DATASET ENTRIES:

-- ==== Sys2Proof/Tests/Slice0.lean ====
section
/-!
SUPPORT. Tests on small states: commands that WellFormed refuses, worked examples of the spec, and for each statement with
hypotheses a state and operands that meet them, clause by clause.
-/

namespace Sys2Proof.Tests

open Sys2Proof Sys2Proof.Machine

set_option Elab.async false

/-! ## Commands that nobody can send -/

theorem test_wf_refuses_control_words :
    (Instr.runSet 0).wf = false ∧ (Instr.runSet 0x41).wf = false ∧ (Instr.runClear 1).wf = false ∧
      (Instr.runClear 0x40).wf = false ∧ (Instr.segEnableSet 0 0x11).wf = false ∧
      (Instr.segEnableSet 3 0x50).wf = false ∧ (Instr.segEnableClear 3 0x10).wf = false ∧
      (Instr.segEnableClear 3 0x40).wf = false ∧ (Instr.swapSet 0x1F).wf = false ∧ (Instr.swapSet 0x60).wf = false ∧
      (Instr.swapClear 0x20).wf = false ∧ (Instr.swapClear 0x40).wf = false ∧ (Instr.attnEnable 0x40).wf = false ∧
      (Instr.softReset 0xBF false).wf = false := by decide +kernel

theorem test_wf_refuses_taken_writes :
    (Instr.registerWriteIgnored 0x20 0 0).wf = false ∧ (Instr.registerWriteIgnored 0x20 5 0).wf = false ∧
      (Instr.registerWriteIgnored 0x3D 4 0).wf = false ∧ (Instr.registerWriteIgnored 0x04 4 0).wf = false ∧
      (Instr.registerWriteIgnored 0x14 4 0).wf = false := by decide +kernel

/-- The line at rest, its last edges at 0. -/
def quietLine : LineFound := { driven := false, rise := 0, fall := 0 }

theorem test_wf_refuses_line_events :
    (Instr.paceClash ⟨⟨0, quietLine.toLineEdges⟩, 7, [1, 2, 3, 4]⟩).wf = false ∧
      (Instr.paceClash ⟨⟨0, quietLine.toLineEdges⟩, 7, [1, 3, 3]⟩).wf = false ∧
      (Instr.paceMeasured ⟨0, 0⟩ ⟨5, 5, 6, 7⟩).wf = false ∧ (Instr.paceMeasured ⟨0, 0⟩ ⟨4, 6, 6, 7⟩).wf = false ∧
      (Instr.paceMeasured ⟨0, 0⟩ ⟨4, 5, 7, 7⟩).wf = false ∧ (Instr.bitError ⟨0, quietLine.toLineEdges⟩ (.body 149)).wf = false ∧
      (Instr.telegramEnd 0 (.sampled (List.replicate 150 true)) quietLine).wf = false ∧
      (Instr.telegramPassed 0 (List.replicate 162 true) quietLine).wf = false := by decide +kernel

theorem test_wf_refuses_host_writes :
    (Instr.hostMemoryWrite 0 []).wf = false ∧ (Instr.hostMemoryWrite 0xFFFFFFFFFFFFFFFF [1, 2]).wf = false := by
  decide +kernel

theorem test_no_row_has_a_word :
    decodeTableWord 0 0 = none ∧ decodeTableWord 32 1 = none ∧ State.reset.withFetchWord 32 1 = State.reset := by
  decide +kernel

/-! ## Worked examples of the spec -/

/-- The telegram of 01, 1.11. -/
def workedTelegram : Telegram := { tag := 0x0A3, payload := [0x41, 0x07] }

theorem test_worked_telegram_check :
    checkOf (tagBits workedTelegram ++ dataBits workedTelegram) = 0x73E6 := by decide +kernel

theorem test_worked_telegram_tag_bits :
    tagBits workedTelegram =
      [false, false, false, false, true, false, true, false, false, false, true, true] := by decide +kernel

theorem test_worked_telegram_is_good :
    judgeBody false (tagBits workedTelegram) (bodyBits workedTelegram) =
      { result := .good, payload := [0x41, 0x07], early := false } := by decide +kernel

/-- One check bit read wrong. -/
theorem test_wrong_check_is_an_error :
    (judgeBody false (tagBits workedTelegram) ((bodyBits workedTelegram).dropLast ++ [true])).result = .checkError := by
  decide +kernel

/-- Edges 6 B apart at B = 10 µs, 250 periods of 40 ns: M is 80 units. -/
theorem test_pace_of_ten_microseconds : paceUnits ⟨250, 750, 1250, 1750⟩ = 80 := by decide +kernel

/-- The table of 05, 5.9. -/
def workedTable : ListenTable :=
  { entries :=
      [{ tag := 0x300, mask := 0xF00, segments := 3, deliver := some 2, answer := none, receipt := true },
       { tag := 0x310, mask := 0xFFF, segments := 15, deliver := some 5, answer := some 0, receipt := true },
       { tag := 0x000, mask := 0x000, segments := 8, deliver := none, answer := none, receipt := true }]
    fallback := .discard
    replies := [{ tag := 0x311, payload := [0x00, 0x64] }] }

theorem test_worked_classification :
    [(0, 0x3A5), (2, 0x310), (0, 0x310), (3, 0x7FF), (1, 0x120)].map (fun p => classify workedTable 4 p.1 p.2) =
      [{ index := 0, generation := 4, target := some 2, receipt := true, answer := none, grant := none },
       { index := 1, generation := 4, target := some 5, receipt := true,
         answer := some { tag := 0x311, payload := [0x00, 0x64] }, grant := none },
       { index := 0, generation := 4, target := some 2, receipt := true, answer := none, grant := none },
       { index := 2, generation := 4, target := none, receipt := true, answer := none, grant := none },
       { index := 48, generation := 4, target := none, receipt := false, answer := none, grant := none }] := by
  decide +kernel

/-- The reached table of R178. -/
theorem test_reached_table :
    reached 0x00001000 0x00000FFF = false ∧ reached 0x00001000 0x00001000 = true ∧
      reached 0xFFFFFF00 0x00000010 = true ∧ reached 0x00000010 0x80000010 = false := by decide +kernel

/-- Scores at the edges of R33. -/
theorem test_health_edges :
    healthAfter .active 95 = .active ∧ healthAfter .active 96 = .guarded ∧ healthAfter .guarded 64 = .guarded ∧
      healthAfter .guarded 63 = .active ∧ healthAfter .guarded 191 = .guarded ∧ healthAfter .guarded 192 = .silent ∧
      healthAfter .silent 0 = .silent := by decide +kernel

/-! ## Small states -/

/-- An anchor copy: Tally Block at 0x2000, a look every millisecond, stream 3 a QUEUE that asks for notice. -/
def copyInForce : AnchorCopy :=
  { lookInterval := 10, tallyAddr := 0x2000,
    streams := fset AnchorCopy.empty.streams 3 { address := 0x5000, mode := .queue, notify := true } }

/-- The exchange in a state, the window's RUN field as given, the anchor registers at 0x1000. -/
def inState (x : ExchangeState) (run : Bool) : State :=
  { State.reset with
    window := { Window.reset with run := run, anchorLow := 0x1000 }
    exch := { ExchangeUnit.reset with state := x, anchorAddr := 0x1000 } }

/-- RUNNING with an anchor copy in force and the look timer started. -/
def running : State :=
  let s := inState .running true
  { s with exch := { s.exch with anchorCopy := some copyInForce, lookTimer := some { interval := 10, elapsed := 0 } } }

/-- The state with job requests. -/
def asking (s : State) (js : List Job) : State := { s with exch := { s.exch with requests := js } }

/-- The state with a job in progress. -/
def atJob (s : State) (j : Job) (todo : List Access) : State :=
  { s with exch := { s.exch with active := some { job := j, todo := todo, waited := 0, notes := JobNotes.empty } } }

/-- A framer outside a telegram on a released line, its run measured from a time. -/
def framingFrom (now : Word) : Framer := { Framer.start now with driven := .none }

/-- An enabled segment in a line state, at B = 10 µs. -/
def onLine (l : LineState) : Segment :=
  { Segment.reset with line := l, settings := some { bitTime := 80, listenOnly := false }, framer := framingFrom 0 }

/-- The framer at a stage of a telegram, in a role. -/
def inside (x : Segment) (role : Role) (stage : Stage) : Segment :=
  { x with framer := { x.framer with role := some role, stage := stage } }

/-- The record of the worked telegram, named on segment 0, with an expiry time. -/
def workedRecord : SendRecord :=
  { link := 0, kind := 1, notify := true, expiryPresent := true, segments := 1, attemptLimit := 1, length := 2,
    tag := 0x0A3, expiry := 100, payload := [0x41, 0x07] ++ List.replicate 14 0 }

/-- Its entry, PENDING on segment 0, with the committed mark as given. -/
def workedEntry (committed : Bool) : Entry :=
  { record := workedRecord, rejection := none,
    lanes := fset (Vector.replicate 4 { outcome := .notNamed, attempts := 0, losses := 0, committed := false }) 0
      { outcome := .pending, attempts := 0, losses := 0, committed := committed },
    expired := false, fetched := true }

/-- RUNNING, with chain 0 HOLDING the worked record. -/
def holding (committed : Bool) : State :=
  let s := running
  { s with send :=
      { chains := fset s.send.chains 0 { Chain.reset with state := .holding, start := 0x4000, cursor := some 0x4000 }
        set := fset s.send.set 0 (some (workedEntry committed)) } }

/-- RUNNING, segment 0 a contender with the worked record committed, its framer at a stage. -/
def contending (stage : Stage) : State :=
  (holding true).withSeg 0
    { onLine .offering with
      committed := some (.record 0)
      framer := { (framingFrom 0).contend 0 workedTelegram with stage := stage } }

/-- The framer of a contender that has won with a telegram. -/
def wonWith (q : Telegram) : Framer :=
  { ((framingFrom 0).contend 0 q).win q with driven := .none }

/-- RUNNING, segment 0 the sender of the worked record, at the end of its check. -/
def sendingRecord : State :=
  (holding true).withSeg 0
    { onLine .sending with committed := some (.record 0), framer := wonWith workedTelegram }

/-- From the lead-in to the last check bit, SEGn_DRV is on exactly in the 0 bits of the telegram sent. -/
theorem test_worked_telegram_levels :
    ((List.range 13).map (fun i => !(wonWith workedTelegram).drivesAt { field := .leadIn, bit := i + 1 })) ++
        [!(wonWith workedTelegram).drivesAt (clashPlace 0)] ++
        (List.range 8).map (fun i => !(wonWith workedTelegram).drivesAt (clashPlace (i + 1))) ++
        (List.range 12).map (fun i => !(wonWith workedTelegram).drivesAt (tagPlace i)) ++
        (List.range 37).map (fun i => !(wonWith workedTelegram).drivesAt (bodyPlace 2 i)) =
      lineBits workedTelegram := by
  decide +kernel

/-- At the end of the worked telegram the check register holds its check (01, 1.11), the check bits given past the end of
the list or not; at its length field it holds 0xB94D. -/
theorem test_worked_telegram_register :
    ((wonWith workedTelegram).toTail (bodyBits workedTelegram)).checkRegister = 0x73E6 ∧
      ((wonWith workedTelegram).toTail (dataBits workedTelegram)).checkRegister = 0x73E6 ∧
      ((wonWith workedTelegram).follow (bodyPlace 2 4)
        (coveredBits (tagBits workedTelegram ++ (bodyBits workedTelegram).take 5))).checkRegister = 0xB94D := by
  decide +kernel

/-- A pending answer with a loss count. -/
def answerOf (losses : Nat) : Answer := { telegram := { tag := 0x311, payload := [] }, losses := losses }

/-- RUNNING, segment 0 a contender with its answer committed, in the tag. -/
def contendingAnswer (losses : Nat) : State :=
  running.withSeg 0
    { onLine .offering with
      committed := some .answer, answer := some (answerOf losses)
      framer := { (framingFrom 0).contend 0 (answerOf losses).telegram with stage := .tag } }

/-- A contender with a score at the edge of SILENT and an answer pending, chain 1 HOLDING a record for it too; SEGMENT
enabled, the link up and messages enabled. -/
def nearSilent (stage : Stage) : State :=
  let s := (contending stage).withSeg 0
    { (contending stage).seg 0 with health := .guarded, score := 191, answer := some (answerOf 0) }
  { s.setEntry 1 (some (workedEntry false)) with
    window := { s.window with attnEnable := 0x10 }
    port := { s.port with linkUp := true, msgEnabled := true } }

DIRECTIONS FOR THIS TASK: Exactly how many lines of the material contain the word "driven"? Write the number alone.

SOLUTION FOR THIS PROBLEM: 3